**** Source data ****
/-- The block-specific fields of page kind 0x020 (R425). -/
def bootPage : List RegField :=
  [⟨0x080, 1, 0, .ro, 0⟩, ⟨0x080, 2, 2, .ro, 0⟩, ⟨0x080, 3, 3, .ro, 0⟩, ⟨0x080, 4, 4, .ro, 0⟩,
   ⟨0x084, 31, 0, .ro, 0⟩, ⟨0x088, 7, 0, .ro, 0⟩, ⟨0x088, 15, 8, .ro, 0⟩, ⟨0x088, 19, 16, .ro, 0⟩,
   ⟨0x08C, 31, 0, .ro, 0⟩, ⟨0x090, 31, 0, .ro, 0⟩, ⟨0x094, 31, 0, .ro, 0⟩, ⟨0x098, 31, 0, .ro, 0⟩,
   ⟨0x09C, 31, 0, .ro, 0⟩, ⟨0x0A0, 31, 0, .ro, 0⟩, ⟨0x0A4, 31, 0, .ro, 0⟩, ⟨0x0A8, 31, 0, .ro, 0⟩,
   ⟨0x0AC, 31, 0, .ro, 0⟩, ⟨0x0B0, 31, 0, .ro, 0⟩, ⟨0x0B4, 0, 0, .w1c, 0⟩, ⟨0x0B4, 1, 1, .w1c, 0⟩,
   ⟨0x0B4, 2, 2, .w1c, 0⟩, ⟨0x0B4, 3, 3, .w1c, 0⟩, ⟨0x0B4, 4, 4, .w1c, 0⟩, ⟨0x0B4, 5, 5, .w1c, 0⟩]

/-- The block-specific fields of page kind 0x030 (R72). -/
def fArrayPage : List RegField :=
  [⟨0x080, 0, 0, .rws, 0⟩, ⟨0x080, 1, 1, .rws, 1⟩, ⟨0x084, 0, 0, .ro, 0⟩, ⟨0x084, 2, 1, .ro, 0⟩,
   ⟨0x084, 3, 3, .ro, 0⟩, ⟨0x084, 4, 4, .ro, 0⟩, ⟨0x084, 12, 8, .ro, 0⟩, ⟨0x088, 31, 0, .ro, 0⟩,
   ⟨0x08C, 0, 0, .w1c, 0⟩, ⟨0x08C, 1, 1, .w1c, 0⟩, ⟨0x08C, 2, 2, .w1c, 0⟩, ⟨0x08C, 3, 3, .w1c, 0⟩,
   ⟨0x090, 31, 0, .ro, 0⟩, ⟨0x094, 31, 0, .ro, 0⟩]

/-- The block-specific fields of page kind 0x031 (R104). -/
def landingPage : List RegField :=
  [⟨0x080, 0, 0, .rws, 1⟩, ⟨0x080, 1, 1, .rws, 0⟩, ⟨0x084, 0, 0, .ro, 0⟩, ⟨0x084, 1, 1, .ro, 0⟩,
   ⟨0x084, 2, 2, .ro, 0⟩, ⟨0x088, 5, 0, .ro, 0⟩, ⟨0x088, 13, 8, .ro, 0⟩, ⟨0x088, 15, 14, .ro, 0⟩,
   ⟨0x088, 31, 16, .ro, 0⟩, ⟨0x08C, 0, 0, .w1c, 0⟩, ⟨0x08C, 1, 1, .w1c, 0⟩, ⟨0x08C, 2, 2, .w1c, 0⟩,
   ⟨0x090, 31, 0, .ro, 0⟩, ⟨0x094, 31, 0, .ro, 0⟩]

/-- The block-specific fields of page kind 0x032 (R127). -/
def bArrayPage : List RegField :=
  [⟨0x080, 0, 0, .rws, 1⟩, ⟨0x080, 1, 1, .rws, 0⟩, ⟨0x084, 0, 0, .ro, 0⟩, ⟨0x084, 2, 1, .ro, 0⟩,
   ⟨0x084, 3, 3, .ro, 0⟩, ⟨0x084, 12, 8, .ro, 0⟩, ⟨0x088, 0, 0, .ro, 0⟩, ⟨0x088, 2, 1, .ro, 0⟩,
   ⟨0x088, 3, 3, .ro, 0⟩, ⟨0x088, 12, 8, .ro, 0⟩, ⟨0x08C, 31, 0, .ro, 0⟩, ⟨0x090, 31, 0, .ro, 0⟩,
   ⟨0x094, 0, 0, .w1c, 0⟩, ⟨0x094, 1, 1, .w1c, 0⟩, ⟨0x094, 2, 2, .w1c, 0⟩, ⟨0x094, 3, 3, .w1c, 0⟩,
   ⟨0x094, 4, 4, .w1c, 0⟩, ⟨0x094, 5, 5, .w1c, 0⟩, ⟨0x098, 31, 0, .ro, 0⟩, ⟨0x09C, 31, 0, .ro, 0⟩,
   ⟨0x0A0, 31, 0, .ro, 0⟩, ⟨0x0A4, 31, 0, .ro, 0⟩]

/-- The block-specific fields of page kind 0x033 (R429). -/
def aislePage : List RegField :=
  [⟨0x080, 6, 0, .rw, 0⟩, ⟨0x084, 2, 0, .ro, 0⟩, ⟨0x084, 9, 3, .ro, 0x7F⟩, ⟨0x088, 0, 0, .rws, 0⟩]

/-- The block-specific fields of page kind 0x034 (R391). -/
def pegPage : List RegField :=
  [⟨0x080, 9, 0, .rw, 0⟩, ⟨0x084, 31, 0, .ro, 0⟩, ⟨0x088, 31, 0, .ro, 0⟩, ⟨0x08C, 31, 0, .ro, 0⟩,
   ⟨0x090, 0, 0, .ro, 0⟩, ⟨0x090, 1, 1, .w1c, 0⟩, ⟨0x090, 2, 2, .rw, 0⟩, ⟨0x090, 3, 3, .ro, 0⟩,
   ⟨0x094, 31, 0, .w1c, 0⟩, ⟨0x098, 10, 0, .ro, 1024⟩, ⟨0x09C, 0, 0, .w1c, 0⟩, ⟨0x09C, 1, 1, .w1c, 0⟩,
   ⟨0x09C, 2, 2, .w1c, 0⟩, ⟨0x09C, 3, 3, .w1c, 0⟩]

/-- The block-specific fields of page kind 0x035 (R144). -/
def stackPage : List RegField :=
  [⟨0x080, 0, 0, .rws, 1⟩, ⟨0x080, 3, 1, .rws, 2⟩, ⟨0x084, 0, 0, .ro, 0⟩, ⟨0x084, 1, 1, .ro, 0⟩,
   ⟨0x084, 2, 2, .ro, 0⟩, ⟨0x084, 31, 16, .ro, 0⟩, ⟨0x088, 9, 0, .rw, 0⟩, ⟨0x08C, 31, 0, .ro, 0⟩,
   ⟨0x090, 31, 0, .ro, 0⟩, ⟨0x094, 27, 0, .ro, 0⟩, ⟨0x098, 27, 0, .ro, 0⟩, ⟨0x09C, 27, 0, .ro, 0⟩,
   ⟨0x0A0, 0, 0, .w1c, 0⟩, ⟨0x0A0, 1, 1, .w1c, 0⟩, ⟨0x0A0, 2, 2, .w1c, 0⟩]

/-- The block-specific fields of page kind 0x036 (R165). -/
def updatePage : List RegField :=
  [⟨0x080, 3, 0, .rws, 8⟩, ⟨0x084, 0, 0, .ro, 0⟩, ⟨0x084, 1, 1, .ro, 0⟩, ⟨0x084, 2, 2, .ro, 0⟩,
   ⟨0x084, 5, 3, .ro, 0⟩, ⟨0x084, 25, 16, .ro, 0⟩, ⟨0x088, 31, 0, .ro, 0⟩, ⟨0x08C, 0, 0, .w1c, 0⟩,
   ⟨0x08C, 1, 1, .w1c, 0⟩, ⟨0x08C, 2, 2, .w1c, 0⟩, ⟨0x090, 31, 0, .ro, 0⟩, ⟨0x094, 31, 0, .ro, 0⟩,
   ⟨0x098, 31, 0, .ro, 0⟩, ⟨0x09C, 31, 0, .ro, 0⟩, ⟨0x0A0, 31, 0, .ro, 0⟩]

/-- The block-specific fields of page kind 0x037 (R340). -/
def memoryPage : List RegField :=
  [⟨0x080, 0, 0, .rws, 1⟩, ⟨0x080, 15, 8, .rws, 8⟩, ⟨0x080, 31, 16, .rws, 120⟩, ⟨0x084, 0, 0, .ro, 0⟩,
   ⟨0x084, 1, 1, .ro, 0⟩, ⟨0x084, 31, 16, .ro, 0⟩, ⟨0x088, 31, 0, .ro, 0⟩, ⟨0x08C, 31, 0, .ro, 0⟩,
   ⟨0x090, 31, 0, .ro, 0⟩, ⟨0x094, 31, 0, .ro, 0⟩, ⟨0x098, 0, 0, .w1c, 0⟩, ⟨0x098, 1, 1, .w1c, 0⟩,
   ⟨0x098, 2, 2, .w1c, 0⟩]

/-- The block-specific fields of a page kind. -/
def pageFields : Nat → List RegField
  | 0x01 => devicePage
  | 0x02 => swingPage
  | 0x10 => gaugePage
  | 0x11 => referencePage
  | 0x12 => stepPage
  | 0x13 => stairPage
  | 0x14 => simulationPage
  | 0x15 => scribePage
  | 0x16 => silentPage
  | 0x17 => faultPage
  | 0x18 => exchangePage
  | 0x19 => twinPage
  | 0x1A => linkPage
  | 0x1B => routerPage
  | 0x1C => hostPage
  | 0x1D => eventPage
  | 0x1E => powerPage
  | 0x1F => monitorPage
  | 0x20 => bootPage
  | 0x30 => fArrayPage
  | 0x31 => landingPage
  | 0x32 => bArrayPage
  | 0x33 => aislePage
  | 0x34 => pegPage
  | 0x35 => stackPage
  | 0x36 => updatePage
  | 0x37 => memoryPage
  | _ => []

/-- The fields of a page kind, header included. -/
def allFields (k : Nat) : List RegField := hdrFields ++ pageFields k

/-- BLK_CAP0.END: the first reserved offset after the block-specific registers, in words (R430). -/
def pageEnd (k : Nat) : Nat := ((pageFields k).foldl (fun a f => max a (f.off + 4)) 0x80) / 4

/-- The page kind has an RWR field. -/
def pageRetains (k : Nat) : Bool := (pageFields k).any (fun f => f.acc == .rwr)

/-- The error register of a page kind: its bits raise EVT_PEND (R430). -/
def errOff : Nat → Nat
  | 0x02 => 0x090
  | 0x11 => 0x0B4
  | 0x12 => 0x098
  | 0x13 => 0x0A0
  | 0x14 => 0x098
  | 0x15 => 0x0A4
  | 0x16 => 0x0A0
  | 0x17 => 0x0A0
  | 0x18 => 0x08C
  | 0x19 => 0x098
  | 0x1A => 0x0A0
  | 0x1B => 0x09C
  | 0x1C => 0x0A4
  | 0x1D => 0x0D0
  | 0x1E => 0x0A0
  | 0x1F => 0x09C
  | 0x20 => 0x0B4
  | 0x30 => 0x08C
  | 0x31 => 0x08C
  | 0x32 => 0x094
  | 0x34 => 0x09C
  | 0x35 => 0x0A0
  | 0x36 => 0x08C
  | 0x37 => 0x098
  | _ => 0

/-- A page: kind, instance field of BLK_ID, base address. -/
structure Page where
  kind : Nat
  inst : Nat
  base : Nat
  deriving DecidableEq, Repr

/-- Base address of hall n (R427). -/
def hallBase (h : Nat) : Nat := 0x08000000 + h * 0x01000000
/-- Base address of an aisle's window (R427). -/
def aisleBase (h a : Nat) : Nat := hallBase h + a * 0x00100000
/-- The pages by what they serve (R427). -/
def pgDevice : Page := ⟨0x01, 0, 0x00000000⟩
def pgSwing : Page := ⟨0x02, 0, 0x00001000⟩
def pgGauge : Page := ⟨0x10, 0, 0x00040000⟩
def pgReference : Page := ⟨0x11, 0, 0x00041000⟩
def pgStep : Page := ⟨0x12, 0, 0x00042000⟩
def pgStair : Page := ⟨0x13, 0, 0x00043000⟩
def pgSimulation : Page := ⟨0x14, 0, 0x00044000⟩
def pgScribe : Page := ⟨0x15, 0, 0x00045000⟩
def pgSilent : Page := ⟨0x16, 0, 0x00046000⟩
def pgFault : Page := ⟨0x17, 0, 0x00047000⟩
def pgExchange (hub : Nat) : Page := ⟨0x18, hub, if hub = 0 then 0x00050000 else 0x01050000⟩
def pgTwin : Page := ⟨0x19, 1, 0x01051000⟩
def pgLink (n : Nat) : Page := ⟨0x1A, n, if n < 24 then 0x00060000 + n * 0x1000 else 0x01060000 + (n - 24) * 0x1000⟩
def pgRouter : Page := ⟨0x1B, 0, 0x00080000⟩
def pgHost : Page := ⟨0x1C, 0, 0x00090000⟩
def pgEvent : Page := ⟨0x1D, 0, 0x000A0000⟩
def pgPower : Page := ⟨0x1E, 0, 0x000B0000⟩
/-- Monitor page: halls 0 to 7, 8 hub A, 9 hub B. -/
def pgMonitor (u : Nat) : Page :=
  if u = 8 then ⟨0x1F, 0, 0x000B1000⟩ else if u = 9 then ⟨0x1F, 1, 0x01052000⟩ else ⟨0x1F, u * 2048, hallBase u + 0xFF000⟩
def pgBoot : Page := ⟨0x20, 0, 0x000C0000⟩
def pgAisle (h a : Nat) : Page := ⟨0x33, h * 2048 + a * 128, aisleBase h a⟩
def pgFArray (h a g : Nat) : Page := ⟨0x30, h * 2048 + a * 128 + g, aisleBase h a + 0x10000 + g * 0x1000⟩
def pgLanding (h a g : Nat) : Page := ⟨0x31, h * 2048 + a * 128 + g, aisleBase h a + 0x60000 + g * 0x1000⟩
def pgBArray (h a g : Nat) : Page := ⟨0x32, h * 2048 + a * 128 + g, aisleBase h a + 0xB0000 + g * 0x1000⟩
def pgPeg (h : Nat) : Page := ⟨0x34, h * 2048, hallBase h + 0xFB000⟩
def pgStack (h : Nat) : Page := ⟨0x35, h * 2048, hallBase h + 0xFC000⟩
def pgUpdate (h : Nat) : Page := ⟨0x36, h * 2048, hallBase h + 0xFD000⟩
def pgMemory (h : Nat) : Page := ⟨0x37, h * 2048, hallBase h + 0xFE000⟩

/-- The page of an address inside a hall (R427). -/
def hallPage (h off : Nat) : Option Page :=
  let a := off / 0x100000
  let w := off % 0x100000
  if w < 0x1000 then some (pgAisle h a)
  else if 0x10000 ≤ w ∧ w < 0x54000 then some (pgFArray h a ((w - 0x10000) / 0x1000))
  else if 0x60000 ≤ w ∧ w < 0xA4000 then some (pgLanding h a ((w - 0x60000) / 0x1000))
  else if 0xB0000 ≤ w ∧ w < 0xF4000 then some (pgBArray h a ((w - 0xB0000) / 0x1000))
  else if a ≠ 0 then none
  else match w / 0x1000 with
    | 0xFB => some (pgPeg h)
    | 0xFC => some (pgStack h)
    | 0xFD => some (pgUpdate h)
    | 0xFE => some (pgMemory h)
    | 0xFF => some (pgMonitor h)
    | _ => none

/-- The page of a hub address (R427). -/
def hubPage (p : Nat) : Option Page :=
  match p with
  | 0x00000 => some pgDevice
  | 0x00001 => some pgSwing
  | 0x00040 => some pgGauge
  | 0x00041 => some pgReference
  | 0x00042 => some pgStep
  | 0x00043 => some pgStair
  | 0x00044 => some pgSimulation
  | 0x00045 => some pgScribe
  | 0x00046 => some pgSilent
  | 0x00047 => some pgFault
  | 0x00050 => some (pgExchange 0)
  | 0x01050 => some (pgExchange 1)
  | 0x01051 => some pgTwin
  | 0x01052 => some (pgMonitor 9)
  | 0x00080 => some pgRouter
  | 0x00090 => some pgHost
  | 0x000A0 => some pgEvent
  | 0x000B0 => some pgPower
  | 0x000B1 => some (pgMonitor 8)
  | 0x000C0 => some pgBoot
  | n =>
    if 0x60 ≤ n ∧ n < 0x78 then some (pgLink (n - 0x60))
    else if 0x1060 ≤ n ∧ n < 0x1078 then some (pgLink (n - 0x1060 + 24))
    else none

/-- The page that holds an address, or none where it is unmapped (R427). -/
def pageOf (addr : Nat) : Option Page :=
  if addr < 0x08000000 then hubPage (addr / 0x1000)
  else if addr < 0x10000000 then hallPage ((addr - 0x08000000) / 0x1000000) ((addr - 0x08000000) % 0x1000000)
  else none

/-- The gallery (hall, aisle, physical) that a gallery block's page belongs to. -/
def Page.gallery (p : Page) : Option (Nat × Nat × Nat) :=
  if p.kind = 0x30 ∨ p.kind = 0x31 ∨ p.kind = 0x32 then some (p.inst / 2048, p.inst / 128 % 16, p.inst % 128) else none

/-- The hall whose domain a page lies in; none for a hub page. -/
def Page.hall (p : Page) : Option Nat := if 0x08000000 ≤ p.base then some (p.inst / 2048) else none

/-- The fields of one register. -/
def fieldsAt (k off : Nat) : List RegField := (allFields k).filter (fun f => f.off == off)

/-- A register's reset value: the fields' reset values in their places. -/
def resetAt (k off : Nat) : Nat := ((fieldsAt k off).map (fun f => f.reset * 2 ^ f.lo)).sum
****
- _Task statement_
From the records above, print exactly the lines that run from the line with "0⟩, ⟨0x0A4, 31, 0, .ro, 0⟩]" to the line with "0, .rws, 0⟩]", inclusive.

- _Reply_
   ⟨0x0A0, 31, 0, .ro, 0⟩, ⟨0x0A4, 31, 0, .ro, 0⟩]

/-- The block-specific fields of page kind 0x033 (R429). -/
def aislePage : List RegField :=
  [⟨0x080, 6, 0, .rw, 0⟩, ⟨0x084, 2, 0, .ro, 0⟩, ⟨0x084, 9, 3, .ro, 0x7F⟩, ⟨0x088, 0, 0, .rws, 0⟩]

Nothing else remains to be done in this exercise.